╭──

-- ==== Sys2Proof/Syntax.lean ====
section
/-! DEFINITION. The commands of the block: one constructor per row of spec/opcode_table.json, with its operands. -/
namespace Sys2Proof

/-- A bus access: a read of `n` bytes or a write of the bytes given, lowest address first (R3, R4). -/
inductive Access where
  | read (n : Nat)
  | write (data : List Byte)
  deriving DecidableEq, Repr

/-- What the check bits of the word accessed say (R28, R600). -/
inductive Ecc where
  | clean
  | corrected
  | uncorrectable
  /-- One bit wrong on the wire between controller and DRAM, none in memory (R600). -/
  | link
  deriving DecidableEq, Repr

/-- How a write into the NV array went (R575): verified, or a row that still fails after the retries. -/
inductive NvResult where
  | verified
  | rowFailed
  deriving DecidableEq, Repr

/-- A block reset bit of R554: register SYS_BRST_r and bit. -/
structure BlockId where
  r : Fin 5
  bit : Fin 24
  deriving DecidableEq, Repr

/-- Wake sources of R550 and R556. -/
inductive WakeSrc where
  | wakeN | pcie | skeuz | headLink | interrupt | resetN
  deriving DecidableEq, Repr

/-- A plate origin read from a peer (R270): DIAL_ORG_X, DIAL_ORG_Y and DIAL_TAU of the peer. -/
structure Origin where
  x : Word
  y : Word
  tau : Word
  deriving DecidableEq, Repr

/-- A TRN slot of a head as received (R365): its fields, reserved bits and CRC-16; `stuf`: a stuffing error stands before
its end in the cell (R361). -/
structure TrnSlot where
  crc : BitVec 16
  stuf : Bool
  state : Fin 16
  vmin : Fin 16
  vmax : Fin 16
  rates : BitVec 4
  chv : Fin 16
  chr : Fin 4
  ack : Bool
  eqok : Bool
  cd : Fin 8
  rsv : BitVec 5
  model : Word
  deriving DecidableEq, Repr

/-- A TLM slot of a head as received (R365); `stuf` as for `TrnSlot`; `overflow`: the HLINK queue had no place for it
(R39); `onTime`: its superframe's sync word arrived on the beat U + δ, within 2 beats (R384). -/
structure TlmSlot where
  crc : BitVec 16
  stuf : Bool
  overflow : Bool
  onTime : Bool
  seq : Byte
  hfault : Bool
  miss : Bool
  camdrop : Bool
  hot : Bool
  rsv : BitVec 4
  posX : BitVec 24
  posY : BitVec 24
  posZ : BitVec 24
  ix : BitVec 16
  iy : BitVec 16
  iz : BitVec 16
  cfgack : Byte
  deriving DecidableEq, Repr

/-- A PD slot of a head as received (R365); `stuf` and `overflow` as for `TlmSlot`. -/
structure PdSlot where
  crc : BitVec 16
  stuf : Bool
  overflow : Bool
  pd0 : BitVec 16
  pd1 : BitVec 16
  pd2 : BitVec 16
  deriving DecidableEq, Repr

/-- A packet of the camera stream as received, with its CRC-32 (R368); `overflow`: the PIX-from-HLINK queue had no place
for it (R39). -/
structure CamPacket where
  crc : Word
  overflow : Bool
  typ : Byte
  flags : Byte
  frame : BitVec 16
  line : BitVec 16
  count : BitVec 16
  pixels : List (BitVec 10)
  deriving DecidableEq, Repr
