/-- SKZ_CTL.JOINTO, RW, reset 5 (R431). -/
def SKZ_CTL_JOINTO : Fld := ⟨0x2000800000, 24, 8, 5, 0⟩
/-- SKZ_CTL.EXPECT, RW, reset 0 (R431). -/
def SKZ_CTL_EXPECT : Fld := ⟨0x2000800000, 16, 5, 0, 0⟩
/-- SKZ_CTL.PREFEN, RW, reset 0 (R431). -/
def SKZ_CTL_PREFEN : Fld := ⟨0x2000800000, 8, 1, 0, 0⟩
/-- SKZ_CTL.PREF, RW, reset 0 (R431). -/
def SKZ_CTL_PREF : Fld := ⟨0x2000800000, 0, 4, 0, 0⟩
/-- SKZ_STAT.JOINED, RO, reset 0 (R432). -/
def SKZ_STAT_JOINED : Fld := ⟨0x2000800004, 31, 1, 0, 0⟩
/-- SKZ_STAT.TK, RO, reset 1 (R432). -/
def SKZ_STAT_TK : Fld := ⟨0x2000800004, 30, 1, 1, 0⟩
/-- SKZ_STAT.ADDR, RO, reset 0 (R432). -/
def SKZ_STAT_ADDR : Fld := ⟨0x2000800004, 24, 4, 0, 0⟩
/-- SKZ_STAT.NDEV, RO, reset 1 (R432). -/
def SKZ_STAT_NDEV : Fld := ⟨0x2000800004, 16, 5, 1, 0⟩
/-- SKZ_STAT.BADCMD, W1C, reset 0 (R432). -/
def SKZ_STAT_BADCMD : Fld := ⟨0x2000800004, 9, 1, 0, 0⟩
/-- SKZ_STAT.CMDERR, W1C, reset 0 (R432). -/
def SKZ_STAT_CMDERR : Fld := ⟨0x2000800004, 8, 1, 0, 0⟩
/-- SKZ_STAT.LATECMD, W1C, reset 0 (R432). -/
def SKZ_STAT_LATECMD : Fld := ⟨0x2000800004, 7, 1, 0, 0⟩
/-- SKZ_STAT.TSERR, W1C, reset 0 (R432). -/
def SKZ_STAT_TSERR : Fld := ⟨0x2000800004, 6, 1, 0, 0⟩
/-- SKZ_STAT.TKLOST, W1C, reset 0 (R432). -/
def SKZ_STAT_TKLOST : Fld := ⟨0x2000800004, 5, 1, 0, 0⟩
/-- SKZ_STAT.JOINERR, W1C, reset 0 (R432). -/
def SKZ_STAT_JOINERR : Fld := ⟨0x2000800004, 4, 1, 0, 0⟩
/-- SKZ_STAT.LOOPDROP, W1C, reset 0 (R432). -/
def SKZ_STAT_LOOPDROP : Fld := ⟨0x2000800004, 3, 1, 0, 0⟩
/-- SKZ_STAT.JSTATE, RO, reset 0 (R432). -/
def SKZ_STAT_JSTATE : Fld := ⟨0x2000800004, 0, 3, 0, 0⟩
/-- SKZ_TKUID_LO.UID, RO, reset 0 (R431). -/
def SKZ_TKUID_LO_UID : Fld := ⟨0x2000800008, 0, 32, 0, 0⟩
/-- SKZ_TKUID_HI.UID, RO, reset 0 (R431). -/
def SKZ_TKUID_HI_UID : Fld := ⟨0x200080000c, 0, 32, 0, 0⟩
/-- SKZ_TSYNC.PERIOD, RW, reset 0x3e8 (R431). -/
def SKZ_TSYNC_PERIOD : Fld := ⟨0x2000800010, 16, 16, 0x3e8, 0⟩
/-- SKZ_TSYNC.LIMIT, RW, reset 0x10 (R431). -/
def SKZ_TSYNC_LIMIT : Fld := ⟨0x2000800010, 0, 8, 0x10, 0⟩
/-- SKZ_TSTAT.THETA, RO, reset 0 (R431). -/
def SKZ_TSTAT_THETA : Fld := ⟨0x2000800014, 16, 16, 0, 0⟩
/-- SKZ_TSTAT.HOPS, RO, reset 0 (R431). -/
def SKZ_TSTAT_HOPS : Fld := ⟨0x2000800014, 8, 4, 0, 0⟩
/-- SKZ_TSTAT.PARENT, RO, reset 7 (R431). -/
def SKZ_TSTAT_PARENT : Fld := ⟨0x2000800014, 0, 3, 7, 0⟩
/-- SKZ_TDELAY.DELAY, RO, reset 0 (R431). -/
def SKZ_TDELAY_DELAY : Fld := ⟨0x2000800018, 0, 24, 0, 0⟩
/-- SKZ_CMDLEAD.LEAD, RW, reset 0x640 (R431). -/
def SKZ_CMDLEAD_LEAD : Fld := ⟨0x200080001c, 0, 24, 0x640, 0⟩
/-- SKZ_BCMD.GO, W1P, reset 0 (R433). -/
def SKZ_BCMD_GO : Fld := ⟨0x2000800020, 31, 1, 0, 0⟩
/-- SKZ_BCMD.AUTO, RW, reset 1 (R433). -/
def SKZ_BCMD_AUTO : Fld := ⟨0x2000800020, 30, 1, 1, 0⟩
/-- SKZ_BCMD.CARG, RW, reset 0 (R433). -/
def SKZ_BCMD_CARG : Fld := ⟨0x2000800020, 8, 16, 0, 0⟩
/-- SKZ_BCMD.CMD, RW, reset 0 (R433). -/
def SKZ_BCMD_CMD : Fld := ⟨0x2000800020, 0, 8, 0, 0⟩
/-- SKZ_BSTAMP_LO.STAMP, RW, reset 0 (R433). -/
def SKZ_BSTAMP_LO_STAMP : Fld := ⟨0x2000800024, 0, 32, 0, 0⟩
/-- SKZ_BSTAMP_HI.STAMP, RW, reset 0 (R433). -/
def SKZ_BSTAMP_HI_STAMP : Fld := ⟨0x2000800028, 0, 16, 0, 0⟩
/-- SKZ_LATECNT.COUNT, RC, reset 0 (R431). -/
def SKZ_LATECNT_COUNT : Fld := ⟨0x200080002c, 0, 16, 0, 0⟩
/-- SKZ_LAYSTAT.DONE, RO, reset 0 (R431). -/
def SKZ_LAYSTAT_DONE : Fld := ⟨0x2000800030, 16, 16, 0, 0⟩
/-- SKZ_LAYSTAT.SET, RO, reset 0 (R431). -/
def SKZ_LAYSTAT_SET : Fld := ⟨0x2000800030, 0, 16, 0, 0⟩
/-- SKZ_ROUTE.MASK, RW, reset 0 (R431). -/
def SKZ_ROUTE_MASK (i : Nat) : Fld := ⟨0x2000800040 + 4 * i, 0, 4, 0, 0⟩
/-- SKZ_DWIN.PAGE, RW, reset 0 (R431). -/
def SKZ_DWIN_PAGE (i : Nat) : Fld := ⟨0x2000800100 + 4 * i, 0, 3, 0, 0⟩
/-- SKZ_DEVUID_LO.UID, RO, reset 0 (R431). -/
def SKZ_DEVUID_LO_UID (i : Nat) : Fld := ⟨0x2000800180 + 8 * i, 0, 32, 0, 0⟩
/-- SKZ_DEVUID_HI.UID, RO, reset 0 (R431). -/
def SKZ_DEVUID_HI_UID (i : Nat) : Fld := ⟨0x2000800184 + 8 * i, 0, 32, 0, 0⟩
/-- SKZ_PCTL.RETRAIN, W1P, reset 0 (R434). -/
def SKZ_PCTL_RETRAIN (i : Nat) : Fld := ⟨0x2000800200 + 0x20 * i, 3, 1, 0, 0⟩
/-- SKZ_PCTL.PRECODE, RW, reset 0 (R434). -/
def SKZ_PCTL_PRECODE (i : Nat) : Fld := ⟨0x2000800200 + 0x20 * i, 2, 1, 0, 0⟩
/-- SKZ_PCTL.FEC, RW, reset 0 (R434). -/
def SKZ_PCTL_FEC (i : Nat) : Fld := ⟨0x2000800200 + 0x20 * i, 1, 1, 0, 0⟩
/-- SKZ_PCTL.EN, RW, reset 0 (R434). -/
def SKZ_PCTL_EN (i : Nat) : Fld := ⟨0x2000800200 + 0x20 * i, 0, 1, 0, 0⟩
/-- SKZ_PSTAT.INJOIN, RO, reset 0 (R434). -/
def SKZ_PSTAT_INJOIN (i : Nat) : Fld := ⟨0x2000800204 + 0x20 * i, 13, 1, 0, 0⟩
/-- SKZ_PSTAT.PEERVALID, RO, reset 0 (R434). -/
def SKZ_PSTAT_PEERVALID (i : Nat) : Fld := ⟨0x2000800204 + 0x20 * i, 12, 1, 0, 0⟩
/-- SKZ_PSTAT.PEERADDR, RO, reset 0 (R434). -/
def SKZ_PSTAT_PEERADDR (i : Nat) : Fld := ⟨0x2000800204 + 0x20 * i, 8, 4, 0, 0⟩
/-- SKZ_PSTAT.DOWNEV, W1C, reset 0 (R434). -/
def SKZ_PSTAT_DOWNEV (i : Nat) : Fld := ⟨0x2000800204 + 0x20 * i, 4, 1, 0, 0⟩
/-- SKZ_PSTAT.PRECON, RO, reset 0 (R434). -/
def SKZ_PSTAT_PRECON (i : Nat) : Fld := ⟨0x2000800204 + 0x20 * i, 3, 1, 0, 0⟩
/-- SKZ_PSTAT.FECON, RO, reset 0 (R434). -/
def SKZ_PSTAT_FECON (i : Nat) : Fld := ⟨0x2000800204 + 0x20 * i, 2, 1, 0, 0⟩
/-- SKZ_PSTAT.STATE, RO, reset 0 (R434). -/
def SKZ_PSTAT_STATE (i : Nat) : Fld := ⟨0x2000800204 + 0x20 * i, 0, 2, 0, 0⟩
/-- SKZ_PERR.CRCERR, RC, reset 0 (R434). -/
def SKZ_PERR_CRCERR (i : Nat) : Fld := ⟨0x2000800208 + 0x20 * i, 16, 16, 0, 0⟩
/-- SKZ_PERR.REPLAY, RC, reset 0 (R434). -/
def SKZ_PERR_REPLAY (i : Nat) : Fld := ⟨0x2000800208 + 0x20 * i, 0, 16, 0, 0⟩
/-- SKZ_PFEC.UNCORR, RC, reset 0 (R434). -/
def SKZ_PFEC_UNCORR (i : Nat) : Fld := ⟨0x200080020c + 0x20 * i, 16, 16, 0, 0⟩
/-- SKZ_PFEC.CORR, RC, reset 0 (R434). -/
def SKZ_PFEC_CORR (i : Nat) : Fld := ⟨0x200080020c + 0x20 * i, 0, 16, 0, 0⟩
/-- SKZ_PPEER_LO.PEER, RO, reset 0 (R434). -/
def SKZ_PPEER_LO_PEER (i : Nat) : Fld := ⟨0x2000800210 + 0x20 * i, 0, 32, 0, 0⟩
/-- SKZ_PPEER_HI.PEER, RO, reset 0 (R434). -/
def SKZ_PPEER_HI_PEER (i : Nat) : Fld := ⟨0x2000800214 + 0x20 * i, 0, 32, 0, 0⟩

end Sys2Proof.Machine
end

╰──
╭──

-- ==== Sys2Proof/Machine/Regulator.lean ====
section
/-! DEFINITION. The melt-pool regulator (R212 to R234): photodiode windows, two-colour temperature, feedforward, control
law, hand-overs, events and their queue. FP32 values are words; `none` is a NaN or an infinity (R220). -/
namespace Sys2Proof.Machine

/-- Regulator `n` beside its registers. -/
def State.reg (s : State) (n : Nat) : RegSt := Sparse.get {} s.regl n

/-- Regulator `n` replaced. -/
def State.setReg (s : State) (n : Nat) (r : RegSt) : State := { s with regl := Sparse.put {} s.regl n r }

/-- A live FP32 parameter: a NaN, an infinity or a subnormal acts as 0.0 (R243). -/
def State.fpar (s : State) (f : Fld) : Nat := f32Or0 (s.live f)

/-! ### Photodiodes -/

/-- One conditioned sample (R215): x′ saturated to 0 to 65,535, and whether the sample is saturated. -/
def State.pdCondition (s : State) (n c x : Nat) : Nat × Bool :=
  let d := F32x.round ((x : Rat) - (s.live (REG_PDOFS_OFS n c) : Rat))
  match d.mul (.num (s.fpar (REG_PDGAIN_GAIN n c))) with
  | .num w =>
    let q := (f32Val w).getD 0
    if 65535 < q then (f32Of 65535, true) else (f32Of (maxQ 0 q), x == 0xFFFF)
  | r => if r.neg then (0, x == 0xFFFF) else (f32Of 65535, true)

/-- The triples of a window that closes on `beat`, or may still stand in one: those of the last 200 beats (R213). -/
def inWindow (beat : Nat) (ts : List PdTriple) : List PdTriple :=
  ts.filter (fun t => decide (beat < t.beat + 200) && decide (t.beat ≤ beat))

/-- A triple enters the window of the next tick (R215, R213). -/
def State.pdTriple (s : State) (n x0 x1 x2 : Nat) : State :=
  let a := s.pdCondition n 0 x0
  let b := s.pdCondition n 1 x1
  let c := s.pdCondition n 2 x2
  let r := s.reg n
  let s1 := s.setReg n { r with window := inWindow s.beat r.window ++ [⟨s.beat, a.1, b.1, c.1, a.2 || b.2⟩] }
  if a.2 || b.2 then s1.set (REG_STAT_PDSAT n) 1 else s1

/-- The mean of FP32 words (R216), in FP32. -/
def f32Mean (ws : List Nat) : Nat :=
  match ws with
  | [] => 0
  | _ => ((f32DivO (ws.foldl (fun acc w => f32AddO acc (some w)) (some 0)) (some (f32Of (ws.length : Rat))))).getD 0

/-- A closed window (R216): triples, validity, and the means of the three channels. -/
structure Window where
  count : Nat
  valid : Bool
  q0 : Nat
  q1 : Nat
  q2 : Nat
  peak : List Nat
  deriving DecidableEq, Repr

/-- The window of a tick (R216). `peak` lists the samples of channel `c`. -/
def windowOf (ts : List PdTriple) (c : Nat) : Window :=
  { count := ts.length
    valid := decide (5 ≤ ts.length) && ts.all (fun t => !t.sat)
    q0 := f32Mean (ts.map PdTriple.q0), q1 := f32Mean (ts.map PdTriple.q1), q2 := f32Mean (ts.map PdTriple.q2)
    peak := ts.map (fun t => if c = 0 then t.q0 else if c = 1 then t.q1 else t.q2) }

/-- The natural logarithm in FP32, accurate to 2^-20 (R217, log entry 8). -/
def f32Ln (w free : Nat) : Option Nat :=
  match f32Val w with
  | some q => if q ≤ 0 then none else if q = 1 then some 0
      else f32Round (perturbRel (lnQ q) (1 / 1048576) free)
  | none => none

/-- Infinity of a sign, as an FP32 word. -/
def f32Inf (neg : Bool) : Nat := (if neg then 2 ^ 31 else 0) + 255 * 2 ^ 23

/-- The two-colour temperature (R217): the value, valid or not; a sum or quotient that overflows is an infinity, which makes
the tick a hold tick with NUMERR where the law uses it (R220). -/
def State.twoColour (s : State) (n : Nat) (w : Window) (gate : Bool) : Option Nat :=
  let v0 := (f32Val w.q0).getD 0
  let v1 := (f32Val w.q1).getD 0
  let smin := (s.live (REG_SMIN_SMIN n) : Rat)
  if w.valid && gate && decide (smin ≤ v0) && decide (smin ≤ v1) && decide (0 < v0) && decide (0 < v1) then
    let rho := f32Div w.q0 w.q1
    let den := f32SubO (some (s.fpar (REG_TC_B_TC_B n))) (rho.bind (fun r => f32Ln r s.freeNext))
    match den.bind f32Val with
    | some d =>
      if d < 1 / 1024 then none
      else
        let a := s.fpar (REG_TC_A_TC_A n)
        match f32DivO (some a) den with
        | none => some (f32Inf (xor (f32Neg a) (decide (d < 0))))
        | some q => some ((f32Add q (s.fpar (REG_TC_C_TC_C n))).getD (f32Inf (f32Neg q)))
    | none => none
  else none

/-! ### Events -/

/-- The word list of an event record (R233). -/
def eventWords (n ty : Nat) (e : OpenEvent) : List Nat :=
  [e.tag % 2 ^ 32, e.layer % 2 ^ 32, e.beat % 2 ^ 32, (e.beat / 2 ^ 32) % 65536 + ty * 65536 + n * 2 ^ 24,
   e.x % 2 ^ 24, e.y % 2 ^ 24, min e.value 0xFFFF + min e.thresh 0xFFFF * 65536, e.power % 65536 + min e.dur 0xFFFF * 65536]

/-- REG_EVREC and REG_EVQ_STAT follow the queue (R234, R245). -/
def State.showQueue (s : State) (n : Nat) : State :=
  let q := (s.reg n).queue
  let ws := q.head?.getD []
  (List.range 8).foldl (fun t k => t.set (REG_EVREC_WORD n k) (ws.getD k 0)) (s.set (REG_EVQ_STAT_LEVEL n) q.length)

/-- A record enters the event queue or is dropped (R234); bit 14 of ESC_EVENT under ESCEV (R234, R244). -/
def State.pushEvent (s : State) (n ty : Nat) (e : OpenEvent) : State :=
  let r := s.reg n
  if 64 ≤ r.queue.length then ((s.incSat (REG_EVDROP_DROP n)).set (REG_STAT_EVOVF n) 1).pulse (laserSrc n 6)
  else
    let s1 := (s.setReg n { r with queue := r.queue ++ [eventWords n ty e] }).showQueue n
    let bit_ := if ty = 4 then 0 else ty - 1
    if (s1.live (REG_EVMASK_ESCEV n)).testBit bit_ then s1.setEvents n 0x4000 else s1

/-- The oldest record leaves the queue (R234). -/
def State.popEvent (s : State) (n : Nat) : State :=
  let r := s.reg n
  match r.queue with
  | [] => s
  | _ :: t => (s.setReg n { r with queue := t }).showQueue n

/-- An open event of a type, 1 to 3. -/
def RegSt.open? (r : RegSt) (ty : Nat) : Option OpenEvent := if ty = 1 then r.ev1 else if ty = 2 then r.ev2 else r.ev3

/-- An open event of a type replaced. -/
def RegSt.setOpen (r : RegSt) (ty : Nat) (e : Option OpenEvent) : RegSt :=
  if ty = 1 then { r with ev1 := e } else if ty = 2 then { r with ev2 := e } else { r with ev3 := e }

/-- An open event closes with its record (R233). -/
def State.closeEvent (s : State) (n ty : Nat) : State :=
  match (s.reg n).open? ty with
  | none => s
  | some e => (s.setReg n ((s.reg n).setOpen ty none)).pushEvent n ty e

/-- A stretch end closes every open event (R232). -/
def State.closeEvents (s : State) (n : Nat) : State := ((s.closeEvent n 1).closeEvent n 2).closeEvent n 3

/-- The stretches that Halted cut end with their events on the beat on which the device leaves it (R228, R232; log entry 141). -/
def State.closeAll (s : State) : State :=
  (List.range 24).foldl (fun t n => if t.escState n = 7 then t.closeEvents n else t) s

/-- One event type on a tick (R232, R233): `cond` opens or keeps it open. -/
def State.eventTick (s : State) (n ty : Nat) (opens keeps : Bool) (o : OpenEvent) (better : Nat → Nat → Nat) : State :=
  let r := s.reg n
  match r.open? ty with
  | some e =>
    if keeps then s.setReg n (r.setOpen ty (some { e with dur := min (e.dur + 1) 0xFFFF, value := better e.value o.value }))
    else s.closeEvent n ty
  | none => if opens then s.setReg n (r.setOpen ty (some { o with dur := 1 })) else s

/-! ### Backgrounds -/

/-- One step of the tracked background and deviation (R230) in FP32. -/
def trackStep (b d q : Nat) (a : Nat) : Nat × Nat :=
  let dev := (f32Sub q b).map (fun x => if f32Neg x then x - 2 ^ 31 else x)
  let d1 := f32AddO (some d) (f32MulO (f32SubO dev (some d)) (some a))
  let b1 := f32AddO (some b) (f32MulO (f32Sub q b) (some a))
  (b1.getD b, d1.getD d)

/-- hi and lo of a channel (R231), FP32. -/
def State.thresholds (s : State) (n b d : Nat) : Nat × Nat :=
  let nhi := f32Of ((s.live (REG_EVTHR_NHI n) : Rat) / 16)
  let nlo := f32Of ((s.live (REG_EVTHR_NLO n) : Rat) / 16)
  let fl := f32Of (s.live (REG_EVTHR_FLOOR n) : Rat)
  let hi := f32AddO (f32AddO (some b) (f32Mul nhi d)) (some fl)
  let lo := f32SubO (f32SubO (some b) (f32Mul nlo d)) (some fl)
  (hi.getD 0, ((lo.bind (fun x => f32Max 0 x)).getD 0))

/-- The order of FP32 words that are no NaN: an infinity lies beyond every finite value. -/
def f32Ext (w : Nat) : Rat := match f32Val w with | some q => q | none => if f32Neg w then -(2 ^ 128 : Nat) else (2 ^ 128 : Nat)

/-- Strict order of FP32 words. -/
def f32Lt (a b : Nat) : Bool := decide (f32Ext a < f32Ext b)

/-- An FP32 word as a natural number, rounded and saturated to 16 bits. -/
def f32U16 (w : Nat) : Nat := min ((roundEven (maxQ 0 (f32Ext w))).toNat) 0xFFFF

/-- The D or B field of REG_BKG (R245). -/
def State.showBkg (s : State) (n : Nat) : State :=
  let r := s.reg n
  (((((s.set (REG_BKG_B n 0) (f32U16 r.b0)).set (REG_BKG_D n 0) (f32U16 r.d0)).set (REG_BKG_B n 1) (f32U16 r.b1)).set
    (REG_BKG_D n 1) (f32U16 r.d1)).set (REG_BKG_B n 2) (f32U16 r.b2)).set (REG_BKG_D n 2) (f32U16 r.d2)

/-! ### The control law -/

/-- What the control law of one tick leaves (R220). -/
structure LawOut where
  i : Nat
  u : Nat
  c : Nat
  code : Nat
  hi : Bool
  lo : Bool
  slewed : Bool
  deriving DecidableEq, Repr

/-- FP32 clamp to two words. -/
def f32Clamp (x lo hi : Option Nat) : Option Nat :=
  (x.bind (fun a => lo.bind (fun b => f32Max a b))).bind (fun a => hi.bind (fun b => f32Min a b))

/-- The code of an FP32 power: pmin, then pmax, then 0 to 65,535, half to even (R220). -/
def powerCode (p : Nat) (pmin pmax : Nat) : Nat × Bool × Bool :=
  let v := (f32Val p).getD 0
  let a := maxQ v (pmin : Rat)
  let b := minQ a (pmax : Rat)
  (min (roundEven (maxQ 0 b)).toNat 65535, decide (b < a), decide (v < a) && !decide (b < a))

╰──

**Prompt**
From the entries above, write out only the lines starting at the line that holds "def f32Ln (w" and ending at the line that holds "let v0 := (f32Val w.q0).getD 0", keeping both and matching them exactly.

**Reply**
def f32Ln (w free : Nat) : Option Nat :=
  match f32Val w with
  | some q => if q ≤ 0 then none else if q = 1 then some 0
      else f32Round (perturbRel (lnQ q) (1 / 1048576) free)
  | none => none

/-- Infinity of a sign, as an FP32 word. -/
def f32Inf (neg : Bool) : Nat := (if neg then 2 ^ 31 else 0) + 255 * 2 ^ 23

/-- The two-colour temperature (R217): the value, valid or not; a sum or quotient that overflows is an infinity, which makes
the tick a hold tick with NUMERR where the law uses it (R220). -/
def State.twoColour (s : State) (n : Nat) (w : Window) (gate : Bool) : Option Nat :=
  let v0 := (f32Val w.q0).getD 0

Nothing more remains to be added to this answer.